逸る気持ちを抑えながらも、星杏の言葉で目が覚めた大樹は大学院が終わったその足で、横浜駅まで車を走らせていた。 時刻は22時過ぎ。遅い時間だと分かっていても行動に躊躇いがなかったのは藤咲の顔が無性に見たくなったからだ。 藤咲の行動範囲も自宅も知らないので、駅に着いてからメッセージで「会えないか?横浜駅で待ってる」と送っては暫く車内で待っていると「今から行く」と藤咲から返信が返ってきた。 最後に会って別れた時に気まずい空気になっていたので返事がくるのかさえ定かではなかったが、藤咲と今から会えると思うと高揚と緊張が織り交ざる。 駅の西口の道路に車寄せをして待っていると三十分程して、後方から藤咲らしき影が此方へと向かってきては、助手席の窓を叩いてきた。 それに気づいて後部座席のスライドドアを開けてやったが、暫く座席を見つめた末、藤咲は助手席側のドアに手をかけて乗り込んできた。 てっきり、俺との運転席と助手席の距離感でも彼にとっては苦痛なのではないかと思っていただけに思わず瞠目しては「大丈夫なのか?」と問うと「別に助手席に乗るくらいなら·····」と呟いてきたので彼の思想を優先して後部座席の扉を閉めた。 藤咲が助手席にいるだけで、皇室の人間でも乗せたかのように指先が震えるくらい緊張が増し、無意識にハンドルを強く握りしめる。
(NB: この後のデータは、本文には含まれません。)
-- ==== Sys2Proof/Machine/Compress.lean ====
section
/-! DEFINITION. The compression pass (45_stream_compress.md): PREP, EMIT. -/

namespace Sys2Proof.Machine

/-- The length of PATH[k] (R213); only valid entries are read. -/
def State.pathLen (s : State) (k : Nat) : Nat := ((s.pathAt k).getD []).length

/-- The bits of the header behind the selector (R213): the frequency table, or the tree-size field and the tree
payload. -/
def headerBits (s : State) : Nat :=
  if s.status.hdrsel = false then Config.ALPH_SIZE * Config.BITS_PER_INT
  else Config.BITS_PER_INT + s.ses.treeBits.toNat

/-- The bits of the Data field (R213): `sum FREQ[s] * PATH[s].len`, then the PSEUDO_EOF path. -/
def dataBits (s : State) : Nat :=
  ((List.range 256).map fun k => (s.freqAt k).toNat * s.pathLen k).sum + s.pathLen 256

/-- Projected() (R213). -/
def projected (s : State) : Word64 :=
  BitVec.ofNat 64 (Config.BITS_PER_INT + Config.BITS_PER_INT + headerBits s + dataBits s)

/-- The last lines of PREP before its answer (R211): ORIG_BITS, PROJ_BITS, SAVINGS. -/
def recordSizes (n : Word64) (s : State) : State :=
  let orig := BitVec.ofNat 64 Config.W * n
  s.setPrepass orig (projected s) (orig - projected s)

/-- The rule of PREP (R211). -/
def runPrep (hdr : Bool) (s : State) : Res Response :=
  (countPass ((sessionInit s).setHdrsel hdr)).andThen fun r s =>
  (loadQueue s).andThen fun _ s =>
  (buildTree s).andThen fun _ s =>
  let s := (recordSizes r.1 s).setPrepped true
  .ok (okReply s.ses.savings s.ses.projBits) s

/-- PREP hdr (R211). -/
def execPrep (hdr : Bool) (s : State) : Result := frontEnd (runPrep hdr) s

/-- The counts of the frequency table in symbol order (R217, 30_encoding.md R98 row 3a). -/
def countFields (s : State) : Bits := s.ses.freq.toList.flatMap fun c => encode (.wireCount 0 c)

/-- The header EmitStream() writes (R217, 30_encoding.md R98): magic, selector, and the frequency table or the tree
size and the tree payload. None when the tree cannot be read (log 9). -/
def headerStream (s : State) : Option Bits :=
  if s.status.hdrsel = false then
    some (encode (.wireMagic s.build.magic) ++ encode (.wireSelector s.build.selCounts) ++ countFields s)
  else
    (serialize s.ses.node walkFuel s.ses.root).map fun tree =>
      encode (.wireMagic s.build.magic) ++ encode (.wireSelector s.build.selTree)
        ++ encode (.wireTreeSize s.ses.treeBits) ++ tree

/-- The loop of EmitStream() over the SIN items still offered (R217). The checks stand in the order of R257. -/
def emitWords : List SymVal → State → Res Unit
  | [], s => if s.io.sin.ends then .ok () s else .hang s
  | x :: rest, s =>
    let s := s.setSin rest
    if x = pseudoEof then .ok () s
    else if isDataSymbol x = false then .raise .invalidArgument s
    else
      match s.pathAt x.toNat with
      | none => .raise .preconditionViolation s
      | some p => (writePath p s).andThen fun _ s => emitWords rest s

/-- EmitStream() (R217): the header, the words' paths, the PSEUDO_EOF path. -/
def emitStream (s : State) : Res Unit :=
  match headerStream s with
  | none => .stuck .unreadableEntry
  | some h =>
    (putBits h s).andThen fun _ s =>
    (emitWords s.io.sin.items s).andThen fun _ s =>
    match s.pathAt 256 with
    | none => .stuck .unreadableEntry
    | some p => writePath p s

/-- The decline rule (R216): without the override, when the projected size is not smaller than the original. -/
def declines (force : Bool) (s : State) : Bool :=
  !force && decide (s.ses.origBits.toNat ≤ s.ses.projBits.toNat)

/-- The rule of EMIT (R215). -/
def runEmit (force : Bool) (s : State) : Res Response :=
  if s.status.prepped = false then .raise .preconditionViolation s
  else if declines force s then .ok ⟨RC_DECLINED, 0, s.ses.projBits, 0⟩ (s.setDeclined true)
  else
    (emitStream ((acquireBout (acquireSin (s.setDeclined false))).setOutBits 0)).andThen fun _ s =>
    .ok (okReply s.ses.outBits s.ses.projBits) (releaseBout (releaseSin s))

/-- EMIT force (R215). -/
def execEmit (force : Bool) (s : State) : Result := frontEnd (runEmit force) s

end Sys2Proof.Machine
end

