-- ==== Sys2Proof/Machine/Decoder.lean ====
section
/-! DEFINITION. The streaming decoder (46_stream_decoder.md): DECODE, and the header fields it reads, WIRE.MAGIC,
WIRE.SELECTOR, WIRE.COUNT and WIRE.TREESIZE (30_encoding.md R98). -/

namespace Sys2Proof.Machine

/-- EXPECT_MAGIC with the field read (R231); the next state is EXPECT_HEADER_SELECTOR (R230). -/
def fieldMagic (m : Word32) (s : State) : Res Unit :=
  if m = s.build.magic then .ok () (s.setDstate .expectHeaderSelector) else .raise .notAHuffmanFile s

/-- StepMagic() (R231): a short read is NotAHuffmanFile too. -/
def stepMagic (s : State) : Res Unit := (readBits 32 .notAHuffmanFile s).andThen fieldMagic

/-- EXPECT_HEADER_SELECTOR with the field read (R232); the next state is EXPECT_HEADER_PAYLOAD (R230). -/
def fieldSelector (h : Word32) (s : State) : Res Unit :=
  if h = s.build.selCounts then .ok () ((s.setHdrsel false).setDstate .expectHeaderPayload)
  else if h = s.build.selTree then .ok () ((s.setHdrsel true).setDstate .expectHeaderPayload)
  else .raise .corruptFormat s

/-- StepSelector() (R232). -/
def stepSelector (s : State) : Res Unit := (readBits 32 .truncatedStream s).andThen fieldSelector

/-- One count of the frequency table (R233): any value is accepted. -/
def fieldCount (k : Nat) (c : Word32) (s : State) : Res Unit := .ok () (s.setFreq k c)

/-- The counts of the symbols in `ks`, in that order (R233). -/
def readCounts : List Nat → State → Res Unit
  | [], s => .ok () s
  | k :: rest, s =>
    ((readBits 32 .truncatedStream s).andThen (fieldCount k)).andThen fun _ s => readCounts rest s

/-- CheckRoot() (R237): a root that is a leaf is PSEUDO_EOF, or the format is corrupt. -/
def checkRoot (s : State) : Res Unit :=
  match s.nodeAt s.ses.root with
  | none => .stuck .unreadableEntry
  | some (.leaf sym _) => if sym = pseudoEof then .ok () s else .raise .corruptFormat s
  | some (.internal _ _ _) => .ok () s

/-- StepPayload() with HDRSEL 0 (R233). -/
def payloadCounts (s : State) : Res Unit :=
  (readCounts (List.range 256) s).andThen fun _ s =>
  (loadQueue s).andThen fun _ s =>
  (buildTree s).andThen fun _ s => checkRoot s

/-- The tree-size field (R234): stored, never compared with anything. -/
def fieldTreeSize (t : Word32) (s : State) : Res Unit := .ok () (s.setHdrTreeBits t)

/-- StepPayload() with HDRSEL 1 (R234). -/
def payloadTree (s : State) : Res Unit :=
  ((readBits 32 .truncatedStream s).andThen fieldTreeSize).andThen fun _ s =>
  (readTree s).andThen fun r s =>
  (deriveTree (s.setRoot r)).andThen fun _ s => checkRoot s

/-- StepPayload() (R233, R234). -/
def stepPayload (s : State) : Res Unit := if s.status.hdrsel then payloadTree s else payloadCounts s

/-- After a word has been written the cursor is back at the root (R235): the root is an internal node, or the loop of
R235 would write that word for ever (R237 excludes it). -/
def backToRoot (s : State) : Res Unit :=
  let s := s.setCur s.ses.root
  match s.nodeAt s.ses.root with
  | none => .stuck .unreadableEntry
  | some (.leaf _ _) => .stuck .endlessWalk
  | some (.internal _ _ _) => .ok () s

/-- The loop of Walk() with CUR on an internal node, on the bits BIN still offers (R235): one bit moves CUR to a child;
a leaf ends the walk if it is PSEUDO_EOF, otherwise its word is written and CUR goes back to the root. -/
def walkBits : Bits → State → Res Unit
  | [], s => if s.io.bin.ends then .raise .truncatedStream s else .hang s
  | b :: rest, s =>
    match s.nodeAt s.ses.cur with
    | some (.internal _ l r) =>
      let s := (s.setBin rest).setCur (if b then r else l)
      match s.nodeAt s.ses.cur with
      | none => .stuck .unreadableEntry
      | some (.internal _ _ _) => walkBits rest s
      | some (.leaf sym _) =>
        if sym = pseudoEof then .ok () s
        else ((writeWord (sym.setWidth 8) s).andThen fun _ s => backToRoot s).andThen fun _ s => walkBits rest s
    | _ => .stuck .unreadableEntry

/-- Walk() (R235): CUR starts at ROOT and the leaf test comes before the first bit. -/
def walk (s : State) : Res Unit :=
  let s := s.setCur s.ses.root
  match s.nodeAt s.ses.root with
  | none => .stuck .unreadableEntry
  | some (.leaf sym _) => if sym = pseudoEof then .ok () s else .stuck .endlessWalk
  | some (.internal _ _ _) => walkBits s.io.bin.items s

/-- The first lines of DECODE (R230): a fresh session, BIN and SOUT held, OUT_BITS 0, the decoder at EXPECT_MAGIC. -/
def openDecoder (s : State) : State :=
  ((acquireSout (acquireBin (sessionInit s))).setOutBits 0).setDstate .expectMagic

/-- The last lines of DECODE (R230, R236): the decoder is DONE, both ports are released. -/
def closeDecoder (s : State) : State := releaseSout (releaseBin (s.setDstate .done))

/-- The rule of DECODE (R230). -/
def runDecode (s : State) : Res Response :=
  (stepMagic (openDecoder s)).andThen fun _ s =>
  (stepSelector s).andThen fun _ s =>
  (stepPayload s).andThen fun _ s =>
  (walk (s.setDstate .walking)).andThen fun _ s =>
  .ok (okReply s.ses.outBits 0) (closeDecoder s)

/-- DECODE (R230). -/
def execDecode (s : State) : Result := frontEnd runDecode s

/-- WIRE.MAGIC (30_encoding.md R98 row 1, R231). -/
def execWireMagic (m : Word32) (s : State) : Result :=
  offeredField (s.status.dstate == .expectMagic) (fieldMagic m) s

/-- WIRE.SELECTOR (30_encoding.md R98 row 2, R232). -/
def execWireSelector (h : Word32) (s : State) : Result :=
  offeredField (s.status.dstate == .expectHeaderSelector) (fieldSelector h) s

/-- WIRE.COUNT (30_encoding.md R98 row 3a, R233): the count of symbol `sym`, its place in the table. -/
def execWireCount (sym : BitVec 8) (c : Word32) (s : State) : Result :=
  offeredField (s.status.dstate == .expectHeaderPayload && !s.status.hdrsel) (fieldCount sym.toNat c) s

/-- WIRE.TREESIZE (30_encoding.md R98 row 3b, R234). -/
def execWireTreeSize (t : Word32) (s : State) : Result :=
  offeredField (s.status.dstate == .expectHeaderPayload && s.status.hdrsel) (fieldTreeSize t) s

end Sys2Proof.Machine
end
気を張っているのは大樹だけではなく、藤咲自身も両手を組んで少しだけ顔を強ばらせていた。 「遅い時間、急にすまなかったな。今から、星でも見に付き合ってもらえないかなって思ったんだ。時間も遅いし、藤咲が嫌なら無理は言わない·····」 衝動的に藤咲を呼び出したが明確な目的はなかった。咄嗟にお得意の天体観測に誘ってみたが、藤咲は黙り込んでしまい、自分の好みに偏りすぎて判断を見誤ったかと後悔する。

ともだちにシェアしよう!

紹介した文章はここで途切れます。